→ Exercise: Return exactly the span of lines in the following data that opens with the line containing "match (setMembers p.channelSet).find? (blankingFails" and closes with the line containing "cancelled (R105). -/". Include nothing else.
:::
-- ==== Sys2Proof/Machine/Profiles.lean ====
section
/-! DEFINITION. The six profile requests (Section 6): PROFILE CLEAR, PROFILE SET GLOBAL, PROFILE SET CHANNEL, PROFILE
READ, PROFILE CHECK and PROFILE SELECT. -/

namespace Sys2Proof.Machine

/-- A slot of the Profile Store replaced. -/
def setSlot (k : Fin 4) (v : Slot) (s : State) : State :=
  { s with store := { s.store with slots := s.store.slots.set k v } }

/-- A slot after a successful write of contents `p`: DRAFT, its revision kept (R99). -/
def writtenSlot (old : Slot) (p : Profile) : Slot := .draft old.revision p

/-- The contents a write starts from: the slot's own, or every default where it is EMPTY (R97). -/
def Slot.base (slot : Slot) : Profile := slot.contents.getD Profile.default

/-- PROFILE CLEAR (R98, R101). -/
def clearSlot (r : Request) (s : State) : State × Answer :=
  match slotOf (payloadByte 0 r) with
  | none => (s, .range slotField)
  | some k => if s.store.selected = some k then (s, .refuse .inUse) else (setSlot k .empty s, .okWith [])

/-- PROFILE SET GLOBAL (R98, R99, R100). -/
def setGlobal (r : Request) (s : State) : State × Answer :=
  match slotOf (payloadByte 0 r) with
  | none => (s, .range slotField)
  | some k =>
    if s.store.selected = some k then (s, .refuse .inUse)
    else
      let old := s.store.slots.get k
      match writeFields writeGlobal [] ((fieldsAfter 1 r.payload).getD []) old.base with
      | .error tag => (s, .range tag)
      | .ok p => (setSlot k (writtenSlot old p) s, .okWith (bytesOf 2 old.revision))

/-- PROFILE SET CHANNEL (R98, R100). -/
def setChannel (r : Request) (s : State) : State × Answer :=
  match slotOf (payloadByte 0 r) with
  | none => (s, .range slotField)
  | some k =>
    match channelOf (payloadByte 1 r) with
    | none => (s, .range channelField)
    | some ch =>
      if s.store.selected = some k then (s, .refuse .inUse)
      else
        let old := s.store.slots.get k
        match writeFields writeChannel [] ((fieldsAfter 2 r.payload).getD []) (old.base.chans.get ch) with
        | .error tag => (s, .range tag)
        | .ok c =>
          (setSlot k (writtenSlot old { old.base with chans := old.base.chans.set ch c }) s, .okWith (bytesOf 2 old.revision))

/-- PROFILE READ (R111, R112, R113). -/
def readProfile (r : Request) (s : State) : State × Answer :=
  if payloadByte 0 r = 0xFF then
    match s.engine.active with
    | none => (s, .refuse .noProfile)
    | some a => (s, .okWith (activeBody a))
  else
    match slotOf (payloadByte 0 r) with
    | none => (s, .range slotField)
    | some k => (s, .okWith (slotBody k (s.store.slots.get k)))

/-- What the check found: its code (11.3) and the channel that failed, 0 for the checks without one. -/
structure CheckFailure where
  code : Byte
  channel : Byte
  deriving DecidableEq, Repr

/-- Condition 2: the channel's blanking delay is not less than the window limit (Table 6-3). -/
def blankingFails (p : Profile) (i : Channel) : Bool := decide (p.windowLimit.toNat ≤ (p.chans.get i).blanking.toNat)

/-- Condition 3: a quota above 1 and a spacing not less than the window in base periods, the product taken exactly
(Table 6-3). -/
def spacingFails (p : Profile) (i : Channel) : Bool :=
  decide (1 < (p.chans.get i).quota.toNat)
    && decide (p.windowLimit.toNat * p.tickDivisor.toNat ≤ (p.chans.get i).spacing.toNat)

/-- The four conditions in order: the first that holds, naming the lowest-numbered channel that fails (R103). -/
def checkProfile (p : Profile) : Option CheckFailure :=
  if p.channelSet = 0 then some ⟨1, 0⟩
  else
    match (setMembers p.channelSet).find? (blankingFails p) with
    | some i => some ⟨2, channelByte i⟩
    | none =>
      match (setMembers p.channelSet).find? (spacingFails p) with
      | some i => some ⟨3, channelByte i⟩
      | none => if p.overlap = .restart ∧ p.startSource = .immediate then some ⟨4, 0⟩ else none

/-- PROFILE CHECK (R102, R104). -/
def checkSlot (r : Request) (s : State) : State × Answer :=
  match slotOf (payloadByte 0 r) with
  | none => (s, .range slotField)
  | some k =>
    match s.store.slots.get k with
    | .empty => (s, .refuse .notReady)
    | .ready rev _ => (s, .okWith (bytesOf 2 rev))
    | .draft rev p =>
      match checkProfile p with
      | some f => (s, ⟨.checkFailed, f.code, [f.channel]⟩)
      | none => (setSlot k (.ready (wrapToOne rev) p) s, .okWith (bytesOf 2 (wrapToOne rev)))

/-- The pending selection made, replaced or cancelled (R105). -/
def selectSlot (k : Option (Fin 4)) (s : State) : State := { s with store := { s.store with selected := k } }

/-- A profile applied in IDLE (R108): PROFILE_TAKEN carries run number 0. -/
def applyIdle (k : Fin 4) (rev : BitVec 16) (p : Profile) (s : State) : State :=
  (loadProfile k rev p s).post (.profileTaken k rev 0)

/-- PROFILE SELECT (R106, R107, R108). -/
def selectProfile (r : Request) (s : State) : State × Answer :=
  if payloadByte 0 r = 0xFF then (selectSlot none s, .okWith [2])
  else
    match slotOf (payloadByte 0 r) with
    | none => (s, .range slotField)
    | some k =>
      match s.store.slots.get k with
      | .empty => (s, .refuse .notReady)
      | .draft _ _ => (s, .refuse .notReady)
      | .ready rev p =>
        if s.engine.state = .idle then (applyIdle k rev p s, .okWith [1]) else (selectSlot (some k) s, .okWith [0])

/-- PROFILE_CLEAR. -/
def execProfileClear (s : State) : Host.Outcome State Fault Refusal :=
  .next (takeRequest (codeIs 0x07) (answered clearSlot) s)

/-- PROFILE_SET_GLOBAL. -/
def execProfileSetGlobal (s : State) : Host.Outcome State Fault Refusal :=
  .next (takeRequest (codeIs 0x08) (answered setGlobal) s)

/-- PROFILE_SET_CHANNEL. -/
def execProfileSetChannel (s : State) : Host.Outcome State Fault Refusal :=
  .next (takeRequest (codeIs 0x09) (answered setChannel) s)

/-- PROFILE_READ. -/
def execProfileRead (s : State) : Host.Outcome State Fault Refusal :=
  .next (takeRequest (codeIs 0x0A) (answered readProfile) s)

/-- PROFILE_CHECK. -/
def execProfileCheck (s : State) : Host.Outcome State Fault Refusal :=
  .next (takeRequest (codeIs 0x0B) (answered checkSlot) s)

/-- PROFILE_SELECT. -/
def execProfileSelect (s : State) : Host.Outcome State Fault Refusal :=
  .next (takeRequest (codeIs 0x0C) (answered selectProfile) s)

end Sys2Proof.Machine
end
:::
→ Task answer:
    match (setMembers p.channelSet).find? (blankingFails p) with
    | some i => some ⟨2, channelByte i⟩
    | none =>
      match (setMembers p.channelSet).find? (spacingFails p) with
      | some i => some ⟨3, channelByte i⟩
      | none => if p.overlap = .restart ∧ p.startSource = .immediate then some ⟨4, 0⟩ else none

/-- PROFILE CHECK (R102, R104). -/
def checkSlot (r : Request) (s : State) : State × Answer :=
  match slotOf (payloadByte 0 r) with
  | none => (s, .range slotField)
  | some k =>
    match s.store.slots.get k with
    | .empty => (s, .refuse .notReady)
    | .ready rev _ => (s, .okWith (bytesOf 2 rev))
    | .draft rev p =>
      match checkProfile p with
      | some f => (s, ⟨.checkFailed, f.code, [f.channel]⟩)
      | none => (setSlot k (.ready (wrapToOne rev) p) s, .okWith (bytesOf 2 (wrapToOne rev)))

/-- The pending selection made, replaced or cancelled (R105). -/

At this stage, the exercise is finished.